Nicolai Flø

Personal information
- Full name: Nicolai Flø Jepsen
- Date of birth: 25 September 1995 (age 30)
- Place of birth: Ry, Denmark
- Height: 1.90 m (6 ft 3 in)
- Position: Goalkeeper

Team information
- Current team: Sønderjyske
- Number: 1

Youth career
- 2006–2014: Silkeborg

Senior career*
- Years: Team / Apps / (Gls)
- 2014–2016: Silkeborg / 0 / (0)
- 2016–2020: Vendsyssel / 77 / (0)
- 2020–: Sønderjyske / 85 / (0)

= Nicolai Flø =

Danish footballer (born 1995)

Nicolai Flø Jepsen (/da/; born 25 September 1995) is a Danish professional footballer who plays as a goalkeeper for Sønderjyske.

==Club career==

===Silkeborg IF===
After having played youth football for Silkeborg IF, Flø was promoted to the first team on 23 May 2014, where he signed a professional contract. He signed a two-year contract. On 1 June 2016, after spending two years as a backup behind first goalkeeper, Thomas Nørgaard, it was announced that he would leave the club on a free transfer.

===Vendsyssel FF===
On 12 June 2016, Flø joined Vendsyssel FF on a two-year deal. Flø made his professional first-team debut on 24 July 2016, starting in a 1-0 home defeat against HB Køge. Afterwards, he stated that he wanted to play as a starter, and that he regarded the competition with fellow Vendsyssel-goalkeeper, Simon Enevoldsen as "healthy".
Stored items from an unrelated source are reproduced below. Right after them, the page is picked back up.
-- ==== Sys2Proof/Machine/SorusMath.lean ====
section
/-! DEFINITION. Step records, KV pages and the arithmetic of Sorus (R268 to R271, R286, R288, R292 to R299), pure. -/

namespace Sys2Proof.Machine

/-! The step record (R286). -/

/-- Header of a step record. -/
structure StepHdr where
  job : Nat
  nslot : Nat
  nhg : Nat
  dh : Nat
  kvfmt : Nat
  nent : Nat
  nhot : Nat
  drambase : Nat
  matbase : Nat
  slotb : Nat
  deriving DecidableEq, Repr

/-- Reading the header. -/
def stepHdrOf (b : List Byte) : StepHdr :=
  { job := fld b 0 4, nslot := fld b 4 1, nhg := fld b 5 1, dh := fld b 6 1, kvfmt := fld b 7 1, nent := fld b 8 4,
    nhot := fld b 12 4, drambase := fld b 16 8, matbase := fld b 24 4, slotb := fld b 28 2 }

/-- The 256 bytes of a header. -/
def StepHdr.bytes (h : StepHdr) : List Byte :=
  padTo 256 (leBytes 4 h.job ++ leBytes 1 h.nslot ++ leBytes 1 h.nhg ++ leBytes 1 h.dh ++ leBytes 1 h.kvfmt
    ++ leBytes 4 h.nent ++ leBytes 4 h.nhot ++ leBytes 8 h.drambase ++ leBytes 4 h.matbase ++ leBytes 2 h.slotb)

/-- A slot of a step record. -/
structure StepSlot where
  seq : Nat
  state : Nat
  flags : Nat
  qh : Nat
  zero : Nat
  qrow0 : Nat
  qn : Nat
  win : Nat
  qpos0 : Nat
  klo : Nat
  lend : Nat
  plist : Nat
  nspan : Nat
  na : Nat
  aidx : Nat
  tail : Nat
  deriving DecidableEq, Repr

/-- Reading a slot. -/
def stepSlotOf (b : List Byte) : StepSlot :=
  { seq := fld b 0 4, state := fld b 4 1, flags := fld b 5 1, qh := fld b 6 1, zero := fld b 7 1, qrow0 := fld b 8 2,
    qn := fld b 10 2, win := fld b 12 4, qpos0 := fld b 16 8, klo := fld b 24 8, lend := fld b 32 8, plist := fld b 40 4,
    nspan := fld b 44 2, na := fld b 46 2, aidx := fld b 48 4, tail := fld b 52 12 }

/-- The 64 bytes of a slot. -/
def StepSlot.bytes (x : StepSlot) : List Byte :=
  padTo 64 (leBytes 4 x.seq ++ leBytes 1 x.state ++ leBytes 1 x.flags ++ leBytes 1 x.qh ++ leBytes 1 x.zero
    ++ leBytes 2 x.qrow0 ++ leBytes 2 x.qn ++ leBytes 4 x.win ++ leBytes 8 x.qpos0 ++ leBytes 8 x.klo ++ leBytes 8 x.lend
    ++ leBytes 4 x.plist ++ leBytes 2 x.nspan ++ leBytes 2 x.na ++ leBytes 4 x.aidx ++ leBytes 12 x.tail)

/-- A page-list entry: K page, V page, and the shared pages to copy before appending. -/
structure PageEnt where
  k : Nat
  v : Nat
  ksrc : Nat
  vsrc : Nat
  deriving DecidableEq, Repr

/-- Reading a page-list entry. -/
def pageEntOf (b : List Byte) : PageEnt := ⟨fld b 0 4, fld b 4 4, fld b 8 4, fld b 12 4⟩

/-- The 16 bytes of a page-list entry. -/
def PageEnt.bytes (e : PageEnt) : List Byte := leBytes 4 e.k ++ leBytes 4 e.v ++ leBytes 4 e.ksrc ++ leBytes 4 e.vsrc

/-- No page (R268). -/
def noPage : Nat := 0xFFFFFFFF

/-- Internal address of a page (R268). -/
def StepHdr.pageAddr (h : StepHdr) (p : Nat) : Nat :=
  if p < h.nhot then 0x1000000000 + h.matbase + p * h.slotb * 256 else h.drambase + (p - h.nhot) * h.slotb * 256

/-- Spans that a slot's new tokens enter. -/
def StepSlot.appendSpans (x : StepSlot) : Nat :=
  if x.na = 0 then 0 else (x.lend - 1) / 64 - (x.lend - x.na) / 64 + 1

/-- Whether the query rows of two slots share a 64-row block (R286). -/
def StepSlot.shares (x y : StepSlot) : Bool :=
  decide (x.qrow0 / 64 ≤ (y.qrow0 + y.qn - 1) / 64 ∧ y.qrow0 / 64 ≤ (x.qrow0 + x.qn - 1) / 64)

/-- Whether the fields of a slot keep R286 and the descriptor's capacities (R302). APPEND has no TCAP. -/
def StepSlot.ok (x : StepSlot) (h : StepHdr) (d : SorusD) (append : Bool) : Bool :=
  decide (x.tail = 0 ∧ x.qn % x.qh = 0 ∧ (x.na = 0 ∨ x.aidx + x.appendSpans * h.nhg ≤ h.nent)) &&
  decide (x.state ≤ 1 ∧ x.flags < 4 ∧ 1 ≤ x.qh ∧ x.qh ≤ 16 ∧ x.zero = 0 ∧ x.qrow0 % 64 = 0 ∧ 1 ≤ x.qn ∧ x.qn ≤ 1024
    ∧ (x.flags < 2 ∨ (1 ≤ x.win ∧ x.win ≤ 524288)) ∧ 1 ≤ x.nspan ∧ x.nspan ≤ 256 ∧ x.na * x.qh ≤ x.qn ∧ x.na ≤ x.lend
    ∧ x.qrow0 + x.qn ≤ d.qcap ∧ (append = true ∨ x.nspan * 64 ≤ d.tcap) ∧ x.plist + x.nspan * h.nhg ≤ h.nent)

/-- Whether key position `j` is live for query row `r` of a slot (R286). -/
def StepSlot.live (x : StepSlot) (r j : Nat) : Bool :=
  let i := x.qpos0 + (r - x.qrow0) / max 1 x.qh
  decide (x.qrow0 ≤ r ∧ r < x.qrow0 + x.qn ∧ x.klo ≤ j ∧ j < x.lend ∧ j < x.klo + 64 * x.nspan)
    && (!bit1 x.flags 0 || decide (j ≤ i)) && (!bit1 x.flags 1 || decide (i < j + x.win))

/-- Whether row block `b` (of the slot) holds a live position among spans `ks`. -/
def StepSlot.blockLive (x : StepSlot) (b : Nat) (ks : List Nat) : Bool :=
  (List.range 64).any fun i => ks.any fun k => (List.range 64).any fun c =>
    x.live (x.qrow0 + 64 * b + i) (x.klo + 64 * k + c)

/-- Row blocks of a slot. -/
def StepSlot.blocks (x : StepSlot) : Nat := cdiv x.qn 64

/-- Consecutive pieces of at most `n` elements. -/
def pieces (n : Nat) : Nat → List Nat → List (List Nat)
  | 0, _ => []
  | k + 1, l => if l.isEmpty then [] else l.take n :: pieces n k (l.drop n)

/-- Groups of QK: up to 8 consecutive spans, spans with no live block left out (R293). -/
def StepSlot.groups (x : StepSlot) : List (List Nat) :=
  let ks := (List.range x.nspan).filter fun k => (List.range x.blocks).any fun b => x.blockLive b [k]
  let start := fun (k : Nat) => ks.contains k && (k = 0 || !ks.contains (k - 1))
  let runs := (ks.filter start).map fun a => ((List.range (x.nspan - a)).map (a + ·)).takeWhile fun k => ks.contains k
  runs.flatMap fun r => pieces 8 33 r

/-- Pairs of PV (R297). -/
def StepSlot.pairs (x : StepSlot) : List (List Nat) := pieces 2 128 (List.range x.nspan)

/-! Pages (R269 to R271). -/

/-- Element code of channel `c`, token `t` of a page (R269, R270). -/
def pageCode (b : List Byte) (v : Bool) (kvfmt dh c t : Nat) : Int :=
  if kvfmt = 0 then
    max (-127) (sext 8 (fld b (if v then 768 + t * dh + c else 768 + 64 * c + t) 1))
  else
    let x := fld b (if v then 768 + t * dh / 2 + c / 2 else 768 + 32 * c + t / 2) 1
    max (-7) (sext 4 (x / (if (if v then c else t) % 2 = 0 then 1 else 16)))

/-- Scale code of token `t`, channel block `g`. -/
def pageScale (b : List Byte) (t g : Nat) : Nat := fld b (256 + 8 * t + 2 * g) 2

/-- Exact value of an element; `none` where the scale is not finite (R271). -/
def pageVal (b : List Byte) (v : Bool) (kvfmt dh c t : Nat) : Option Exact :=
  (decodeFloat .fp16 (pageScale b t (c / 32))).map fun e => e.mul (exactInt (pageCode b v kvfmt dh c t))

/-- ⌊log₂⌋ of a scale; zero and non-finite scales do not enter a maximum. -/
def scaleLog (code : Nat) : Option Int :=
  match decodeFloat .fp16 code with
  | some e => if e.num = 0 then none else some e.ilog2
  | none => none

/-- Offset that a format subtracts (R292, R296). -/
def kvOff (kvfmt : Nat) : Int := if kvfmt = 0 then 1 else 5

/-- Y of key token `t` (R292). -/
def keyExp (b : List Byte) (kvfmt dh t : Nat) : Int :=
  match maxExp ((List.range (dh / 32)).map fun g => scaleLog (pageScale b t g)) with
  | none => 0
  | some y => y - kvOff kvfmt

/-- Y of channel `c` over the V pages of a slot (R296). -/
def valExp (pages : List (List Byte)) (kvfmt c : Nat) : Int :=
  (((pages.map fun b => sext 8 (fld b (24 + c / 32) 1)).max?).getD 0) - kvOff kvfmt

/-- Whether a staged page's header agrees with the record and the descriptor (R291). -/
def pageHdrOk (b : List Byte) (id kind kvfmt dh : Nat) : Bool :=
  decide (fld b 0 4 = id ∧ fld b 4 1 = kind ∧ fld b 5 1 = kvfmt ∧ fld b 6 1 = dh)

/-- Row exponent over `n` groups of row `r` in a map whose rows cover `c` channels (R92, R292, R296). -/
def sorusRowExp (rd : Reader) (map c r n : Nat) : Int :=
  match maxExp ((List.range n).map fun g => mapEntry rd map c r g) with
  | none => 0
  | some e => e - 8

/-- Elements of row `r` from byte `o` on, aligned at `x` (R94). -/
def sorusOperand (rd : Reader) (qfmt row pitch r o n : Nat) (x : Int) : List Aligned :=
  let f := (Fmt.ofCode qfmt).getD .e4m3
  (List.range n).map fun i => alignVal 511 (decodeFloat f (rd (64 * row + r * pitch + o + i)).toNat) x

/-! Accumulation (R60, R63, R290). -/

/-- One accumulator entry row of 512 columns: value and shadow. -/
abbrev SorRow := List (Int × Nat)

/-- Adding an operand row times a weight block `w` (cell rows by logical columns) to an entry; `mirror` says which way the
logical columns run (R36, R611), `inj` what injected Pinnae add to shadows. -/
def sorusAdd (clear mirror : Bool) (inj : Nat → Nat) (old : SorRow) (ops : List Int) (w : List (List Int)) : SorRow :=
  (List.range 512).map fun c =>
    let n := accCol mirror c
    let v := ((ops.zip w).map fun e => e.1 * e.2.getD n 0).foldl (· + ·) 0
    let o := old.getD c (0, 0)
    accAdd (-2147483648) 2147483647 clear o.1 o.2 v ((res7 v + inj c) % 7)

/-- A result rounded once to a format, at the scale of its row and column (R294, R298). -/
def sorusOut (fm : Fmt) (scale : Exact) (v : Int) (x y : Int) : Nat := (roundFloat fm (((exactInt v).scale (x + y)).mul scale)).1

/-! Appending (R299, R300). -/

/-- Largest magnitude of a block, non-finite elements as 0. -/
def amaxOf (l : List (Option Exact)) : Exact :=
  l.foldl (fun a e => match e with
    | none => a
    | some x => let m : Exact := { x with neg := false }; if m.le a then a else m) ⟨false, 0, 1, 0⟩

/-- Scale code of a block (R299). -/
def scaleCode (kvfmt : Nat) (l : List (Option Exact)) : Nat :=
  (roundFloat .fp16 ((amaxOf l).div (exactInt (if kvfmt = 0 then 127 else 7)))).1

/-- Quantized element (R299). -/
def quantElem (kvfmt scale : Nat) (x : Option Exact) : Int :=
  match x, decodeFloat .fp16 scale with
  | some v, some e =>
    if e.num = 0 then 0
    else
      let b : Int := if kvfmt = 0 then 127 else 7
      clampInt (-b) b (v.div e).rne
  | _, _ => 0

/-- Elements of a block, unclamped and finite, whose quantization is off by more than half a scale (R299): those of a scale
that rounds to 0. DESIGN CHOICE (notes/assumptions/97): an infinite scale has no half, and fails no element. -/
def quantFails (kvfmt : Nat) (l : List (Option Exact)) : Nat :=
  match decodeFloat .fp16 (scaleCode kvfmt l) with
  | none => 0
  | some e => (l.filter fun x => match x with
    | none => false
    | some v =>
      let q := if e.num = 0 then 0 else (v.div e).rne
      decide (q.natAbs ≤ (if kvfmt = 0 then 127 else 7)) &&
        !({ v.add (e.mul (exactInt q)).neg' with neg := false : Exact }.le ({ e with neg := false : Exact }.scale (-1)))).length

/-- A page with the element of channel `c`, token `t` set. -/
def setElem (b : List Byte) (v : Bool) (kvfmt dh c t : Nat) (q : Int) : List Byte :=
  if kvfmt = 0 then splice b (if v then 768 + t * dh + c else 768 + 64 * c + t) (leBytes 1 (code 8 q))
  else
    let o := if v then 768 + t * dh / 2 + c / 2 else 768 + 32 * c + t / 2
    let hi := (if v then c else t) % 2 = 1
    splice b o (leBytes 1 (setBits (fld b o 1) (if hi then 4 else 0) 4 (code 4 q)))

/-- A page with token `t` written: scales and elements of every channel block (R299). -/
def setToken (b : List Byte) (v : Bool) (kvfmt dh t : Nat) (l : List (Option Exact)) : List Byte :=
  (List.range (dh / 32)).foldl (fun b g =>
    let blk := (l.drop (32 * g)).take 32
    let sc := scaleCode kvfmt blk
    let b1 := splice b (256 + 8 * t + 2 * g) (leBytes 2 sc)
    blk.zipIdx.foldl (fun b (x, i) => setElem b v kvfmt dh (32 * g + i) t (quantElem kvfmt sc x)) b1) b

/-- A page with the tokens from `t` on cleared: zero data and scales (R269). -/
def clearFrom (b : List Byte) (v : Bool) (kvfmt dh t : Nat) : List Byte :=
  (List.range (64 - t)).foldl (fun b i =>
    (List.range dh).foldl (fun b c => setElem b v kvfmt dh c (t + i) 0) (splice b (256 + 8 * (t + i)) (leBytes 8 0))) b

/-- EMAX bytes of a page whose first `fill` tokens are written (R269). -/
def emaxBytes (b : List Byte) (dh fill : Nat) : List Byte :=
  (List.range 4).map fun g =>
    BitVec.ofInt 8 (if g < dh / 32 then (maxExp ((List.range fill).map fun t => scaleLog (pageScale b t g))).getD (-128) else -128)

/-- A page's header (R269, R300). -/
def pageHdr (b : List Byte) (id : Nat) (v : Bool) (kvfmt dh fill pos0 seq gen job : Nat) : List Byte :=
  splice b 0 (leBytes 4 id ++ leBytes 1 v.toNat ++ leBytes 1 kvfmt ++ leBytes 1 dh ++ leBytes 1 fill ++ leBytes 8 pos0
    ++ leBytes 4 seq ++ leBytes 4 gen ++ emaxBytes b dh fill ++ leBytes 4 job)

end Sys2Proof.Machine
end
On 20 February 2018, Flø signed a new contract with Vendsyssel, keeping him at the club until 2020. At the end of the 2017-18 season, Flø and Vendsyssel FF reached promotion to the Danish Superliga after reaching third place during regular season and beating Lyngby Boldklub over two matches in a direct battle for a spot in the Superliga. On 27 May 2018, in the second and final match against Lyngby, Flø saved a penalty by Herolind Shala in a match that ended in a 3-1 win for Vendsyssel. Thereby, Vendsyssel FF secured promotion to the Superliga for the first time in the history of the club.

===Sønderjyske===
On 13 August 2020, Flø moved to Sønderjyske on a free transfer, signing a two-year deal.
On 9 December 2025, Flø extended his contract with Sønderjyske until 30 June 2029.